— Вы нам тут не нужны, — продолжал разоряться Уилл Джексон, — ни ты, ни твои прихвостни. Вы только портите молоденьких девушек в поселке. Думаете, вы такие умные, что можете делать все что угодно, будто Риверсайд и мы все — ваша собственность?!
Из-за чудовищных обвинений, да еще исходивших от того самого человека, который глазеет на девушек в «Клубе» и про которого все знают, что он подкрадывается к освещенным окнам и подглядывает за раздевающимися женщинами — и еще смеет называть меня растлителем, — из-за всего этого я не удержался и представил его в виде хищной чернуги, преследующей жирную добычу…
Возле нас с хитрой улыбочкой на лице возник Том Минти.
— Ты старый лицемер, Уилл Джексон, — объявил он, смеясь. — Уж кому-кому, а тебе не стоило называть профессора развратником. Что-то я не видел, чтобы он воровал с веревки женское белье…
Он снова хихикнул. Джексон сжал кулаки, но Минти словно ничего не замечал.
— Он отвлек их, — шепнул мне на ухо Дон Маккейб. — Эффект сейчас силен. Я тоже уловил твои мысли.

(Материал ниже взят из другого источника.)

/-- A store of another version gets the format of this device (R434). -/
theorem storeFormat_formats {d : Dev} (h : (on d 0x3300 0).testBit 2 = true) :
    (storeFormat d).flash.fmt = 1 ∧ raised (storeFormat d) 0x7001 noInst = true ∧ (on (storeFormat d) 0x3300 0).testBit 0 = true ∧
      (on (storeFormat d) 0x3300 0).testBit 2 = false := by
  obtain ⟨n, hn⟩ := on_formatted d
  have hp : KeepsFormat (formatted d) (forEach (List.range 5) partPublish (formatted d)) :=
    .forEach (fun i _ => partPublish_keepsFormat i) (.refl _)
  have hq := recPostHeld_keepsFormat (fun _ => true) (raise 0x7001 noInst 0 (forEach (List.range 5) partPublish (formatted d)))
  obtain ⟨hf, h0, h2, _⟩ := (hp.raise (code := 0x7001) (inst := noInst) (data := 0)).trans hq
  rw [storeFormat_eq h]
  refine ⟨hf, hq.told _ _ _ (raised_raise _ _ _ _), h0.trans ?_, h2.trans ?_⟩
  · rw [hn, testBit_setBit_same]
  · rw [hn, testBit_setBit, testBit_clearBit, testBit_clearBit]
    simp

/-! ### The rings -/

section

variable {r : Nat}

/-- The state in which a start of a ring leaves it. -/
def Started (r : Nat) (d : Dev) : Prop := (ring d r).stopReq = false ∧ on d (0x3200 + r) 7 = 0

/-- One ring starts. -/
def ringOn (r : Nat) (d : Dev) : Dev := putf (0x3200 + r) 7 false (modRing r (fun x => { x with stopReq := false }) d)

theorem ringOn_starts (d : Dev) : Started r (ringOn r d) :=
  ⟨congrArg RingS.stopReq (ring_modRing_same d r _), on_put_same _ _ _ _⟩

theorem ringOn_keeps_started {q : Nat} {d : Dev} (h : Started r d) : Started r (ringOn q d) := by
  by_cases hq : q = r
  · rw [hq]
    exact ringOn_starts d
  · obtain ⟨hs, ho⟩ := h
    refine ⟨(congrArg RingS.stopReq (ring_modRing_other d q r _ hq)).trans hs, ?_⟩
    have hk : on (ringOn q d) (0x3200 + r) 7 = _ := on_put_other _ _ _ _ _ _ (by simp [okey]; omega)
    exact hk.trans ho

theorem startRings_starts {l : List Nat} (h : r ∈ l) (d : Dev) : Started r (startRings l d) := by
  have hkeep : ∀ (l : List Nat) (e : Dev), Started r e → Started r (startRings l e) := by
    intro l
    induction l with
    | nil => exact fun _ h => h
    | cons q l ih => exact fun e he => ih _ (ringOn_keeps_started he)
  induction l generalizing d with
  | nil => exact absurd h List.not_mem_nil
  | cons q l ih =>
    rcases List.mem_cons.1 h with rfl | h
    · exact hkeep l _ (ringOn_starts d)
    · exact ih h (ringOn q d)

end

Уходим отсюда, быстро!
Я тоже почувствовал действие Эффекта. Атмосфера сгустилась из-за ненависти, пока что не направленной, но ищущей мишень… В такие моменты один дебошир может спровоцировать кровавую драку. Мы с Доном направились к двери; оглянувшись, я увидел, что публика разделилась на два лагеря.
Юноши — Минти, Спарк и Йонг — стояли спиной к бару и отражали враждебные взгляды большей части зала. Однако на лицах людей уже начало появляться недоуменное выражение. Они толком не поняли, что, собственно, их разозлило, и когда враждебность ко мне оказалась высмеянной и отошла на второй план, единственной видимой мишенью остались трое несерьезных юнцов, подначивавших Уилла Джексона по поводу его мнимого извращения. Я почувствовал, что напряжение спадает, но в то же время начал беспокоиться за самого Уилла.
— Подожди здесь.
Дон вернулся обратно в зал и что-то сказал Джону Толботу; тот кивнул. Затем он быстро прошел между работниками Станции и присоединился ко мне у двери. Скандал выдыхался; Уилл Джексон еще слабо кипятился, но аура насилия исчезла.
— Я попросил Джона поскорее закрыться, — объяснил мне Дон. — Сейчас скандал затих, но лучше перестраховаться.
Конечно, он был прав. Я сказал, что пойду домой и некоторое время посижу там. Незачем провоцировать поселок своим появлением.
— Сейчас произошла очень странная вещь, — заметил Дон. — Ты видел, как молодой Минти спас тебя от толпы? Я не думаю, что его вдохновила твоя мысленная карикатура на Джексона. Должна быть еще какая-то причина. Не знаю, что он задумал, но я бы посоветовал тебе быть с ним поосторожнее в эти дни… Он опасный молодой хулиган, и его друзья не лучше…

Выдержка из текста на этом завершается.